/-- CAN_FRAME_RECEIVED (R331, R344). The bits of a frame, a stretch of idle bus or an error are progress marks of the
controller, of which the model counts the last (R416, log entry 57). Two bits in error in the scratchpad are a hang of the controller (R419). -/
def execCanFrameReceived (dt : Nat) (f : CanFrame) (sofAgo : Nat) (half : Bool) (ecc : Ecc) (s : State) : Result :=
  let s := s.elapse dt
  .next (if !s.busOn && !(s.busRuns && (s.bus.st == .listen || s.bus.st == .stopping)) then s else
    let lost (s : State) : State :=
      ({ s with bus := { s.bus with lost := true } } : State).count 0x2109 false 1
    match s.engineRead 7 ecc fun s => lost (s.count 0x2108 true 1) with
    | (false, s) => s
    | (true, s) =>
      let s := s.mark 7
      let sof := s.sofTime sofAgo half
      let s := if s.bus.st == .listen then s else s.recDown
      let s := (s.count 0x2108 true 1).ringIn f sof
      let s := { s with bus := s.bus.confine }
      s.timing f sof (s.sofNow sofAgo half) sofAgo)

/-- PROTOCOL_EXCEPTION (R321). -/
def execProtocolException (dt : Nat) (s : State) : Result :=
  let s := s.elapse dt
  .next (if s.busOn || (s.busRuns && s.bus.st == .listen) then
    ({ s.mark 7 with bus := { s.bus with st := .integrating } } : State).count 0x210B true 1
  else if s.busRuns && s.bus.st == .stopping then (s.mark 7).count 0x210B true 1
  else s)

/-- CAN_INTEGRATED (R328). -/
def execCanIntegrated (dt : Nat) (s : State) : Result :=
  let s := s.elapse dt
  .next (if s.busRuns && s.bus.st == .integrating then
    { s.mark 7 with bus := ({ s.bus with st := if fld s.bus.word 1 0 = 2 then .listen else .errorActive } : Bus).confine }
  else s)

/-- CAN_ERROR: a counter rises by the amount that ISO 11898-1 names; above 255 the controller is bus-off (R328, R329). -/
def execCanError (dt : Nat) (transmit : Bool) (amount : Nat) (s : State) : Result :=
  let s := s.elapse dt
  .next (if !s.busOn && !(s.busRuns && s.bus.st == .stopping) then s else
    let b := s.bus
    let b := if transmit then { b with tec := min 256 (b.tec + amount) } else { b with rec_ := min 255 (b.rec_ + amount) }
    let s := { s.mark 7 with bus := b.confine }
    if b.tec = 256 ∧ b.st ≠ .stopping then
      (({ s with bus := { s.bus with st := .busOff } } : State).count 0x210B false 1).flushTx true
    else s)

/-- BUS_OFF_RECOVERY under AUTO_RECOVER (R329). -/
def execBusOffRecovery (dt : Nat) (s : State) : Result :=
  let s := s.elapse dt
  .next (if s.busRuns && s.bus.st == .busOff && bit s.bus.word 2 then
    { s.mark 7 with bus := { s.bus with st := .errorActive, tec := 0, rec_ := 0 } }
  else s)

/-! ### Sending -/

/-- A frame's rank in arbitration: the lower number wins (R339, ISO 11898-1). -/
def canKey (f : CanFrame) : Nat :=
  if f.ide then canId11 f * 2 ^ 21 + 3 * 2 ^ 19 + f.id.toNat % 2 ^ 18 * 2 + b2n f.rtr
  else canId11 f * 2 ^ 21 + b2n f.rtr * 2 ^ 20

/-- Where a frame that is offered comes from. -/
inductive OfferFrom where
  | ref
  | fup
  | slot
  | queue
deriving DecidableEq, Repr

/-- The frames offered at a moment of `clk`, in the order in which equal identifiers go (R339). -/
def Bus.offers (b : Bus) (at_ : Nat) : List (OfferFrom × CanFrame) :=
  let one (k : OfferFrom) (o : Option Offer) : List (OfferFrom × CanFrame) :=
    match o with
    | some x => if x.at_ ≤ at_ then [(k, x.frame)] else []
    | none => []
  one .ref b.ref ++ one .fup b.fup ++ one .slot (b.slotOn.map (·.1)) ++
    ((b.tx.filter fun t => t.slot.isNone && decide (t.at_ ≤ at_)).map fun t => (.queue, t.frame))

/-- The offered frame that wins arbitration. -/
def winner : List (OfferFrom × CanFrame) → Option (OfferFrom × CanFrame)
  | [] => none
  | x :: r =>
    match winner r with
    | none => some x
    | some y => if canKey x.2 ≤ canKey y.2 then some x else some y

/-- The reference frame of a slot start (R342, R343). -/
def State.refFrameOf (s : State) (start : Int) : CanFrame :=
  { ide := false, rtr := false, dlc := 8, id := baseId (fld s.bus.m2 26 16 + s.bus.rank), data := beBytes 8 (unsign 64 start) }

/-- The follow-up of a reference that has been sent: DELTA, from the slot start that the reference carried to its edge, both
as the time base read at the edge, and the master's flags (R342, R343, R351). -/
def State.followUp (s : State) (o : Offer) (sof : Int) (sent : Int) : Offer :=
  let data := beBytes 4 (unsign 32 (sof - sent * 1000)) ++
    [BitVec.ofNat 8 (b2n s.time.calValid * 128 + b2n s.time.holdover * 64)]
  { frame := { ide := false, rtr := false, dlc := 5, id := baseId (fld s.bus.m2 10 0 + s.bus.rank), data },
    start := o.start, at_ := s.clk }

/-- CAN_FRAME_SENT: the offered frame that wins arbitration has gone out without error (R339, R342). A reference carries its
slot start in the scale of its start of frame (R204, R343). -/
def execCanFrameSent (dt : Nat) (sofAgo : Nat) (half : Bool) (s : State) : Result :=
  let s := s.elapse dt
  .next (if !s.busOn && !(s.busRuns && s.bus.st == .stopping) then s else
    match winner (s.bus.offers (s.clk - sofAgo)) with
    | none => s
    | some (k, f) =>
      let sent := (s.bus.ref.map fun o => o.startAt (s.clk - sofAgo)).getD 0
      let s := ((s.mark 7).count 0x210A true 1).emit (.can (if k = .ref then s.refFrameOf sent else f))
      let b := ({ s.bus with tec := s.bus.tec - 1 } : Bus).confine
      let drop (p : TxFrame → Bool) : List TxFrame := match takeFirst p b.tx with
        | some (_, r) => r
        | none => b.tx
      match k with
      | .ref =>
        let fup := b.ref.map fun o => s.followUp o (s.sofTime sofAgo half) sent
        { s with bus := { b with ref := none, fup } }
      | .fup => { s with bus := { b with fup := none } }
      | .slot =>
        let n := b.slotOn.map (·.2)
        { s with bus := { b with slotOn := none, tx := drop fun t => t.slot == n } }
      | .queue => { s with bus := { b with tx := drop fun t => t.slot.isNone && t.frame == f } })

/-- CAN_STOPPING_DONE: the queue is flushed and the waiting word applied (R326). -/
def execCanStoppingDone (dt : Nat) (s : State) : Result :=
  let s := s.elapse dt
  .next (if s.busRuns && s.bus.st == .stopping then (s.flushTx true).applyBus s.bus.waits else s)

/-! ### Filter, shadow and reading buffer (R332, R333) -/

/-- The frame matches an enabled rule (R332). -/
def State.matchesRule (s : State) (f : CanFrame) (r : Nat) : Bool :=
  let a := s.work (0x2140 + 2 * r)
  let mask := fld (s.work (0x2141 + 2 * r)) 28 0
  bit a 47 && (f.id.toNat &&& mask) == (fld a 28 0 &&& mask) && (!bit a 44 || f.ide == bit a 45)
- - -
*Your instructions:* Beginning at the line with "slot start in" and ending at the line with "t.slot.isNone && t.frame", reproduce each line of the data above exactly, and add no other lines.

*Solved exercise:*
slot start in the scale of its start of frame (R204, R343). -/
def execCanFrameSent (dt : Nat) (sofAgo : Nat) (half : Bool) (s : State) : Result :=
  let s := s.elapse dt
  .next (if !s.busOn && !(s.busRuns && s.bus.st == .stopping) then s else
    match winner (s.bus.offers (s.clk - sofAgo)) with
    | none => s
    | some (k, f) =>
      let sent := (s.bus.ref.map fun o => o.startAt (s.clk - sofAgo)).getD 0
      let s := ((s.mark 7).count 0x210A true 1).emit (.can (if k = .ref then s.refFrameOf sent else f))
      let b := ({ s.bus with tec := s.bus.tec - 1 } : Bus).confine
      let drop (p : TxFrame → Bool) : List TxFrame := match takeFirst p b.tx with
        | some (_, r) => r
        | none => b.tx
      match k with
      | .ref =>
        let fup := b.ref.map fun o => s.followUp o (s.sofTime sofAgo half) sent
        { s with bus := { b with ref := none, fup } }
      | .fup => { s with bus := { b with fup := none } }
      | .slot =>
        let n := b.slotOn.map (·.2)
        { s with bus := { b with slotOn := none, tx := drop fun t => t.slot == n } }
      | .queue => { s with bus := { b with tx := drop fun t => t.slot.isNone && t.frame == f } })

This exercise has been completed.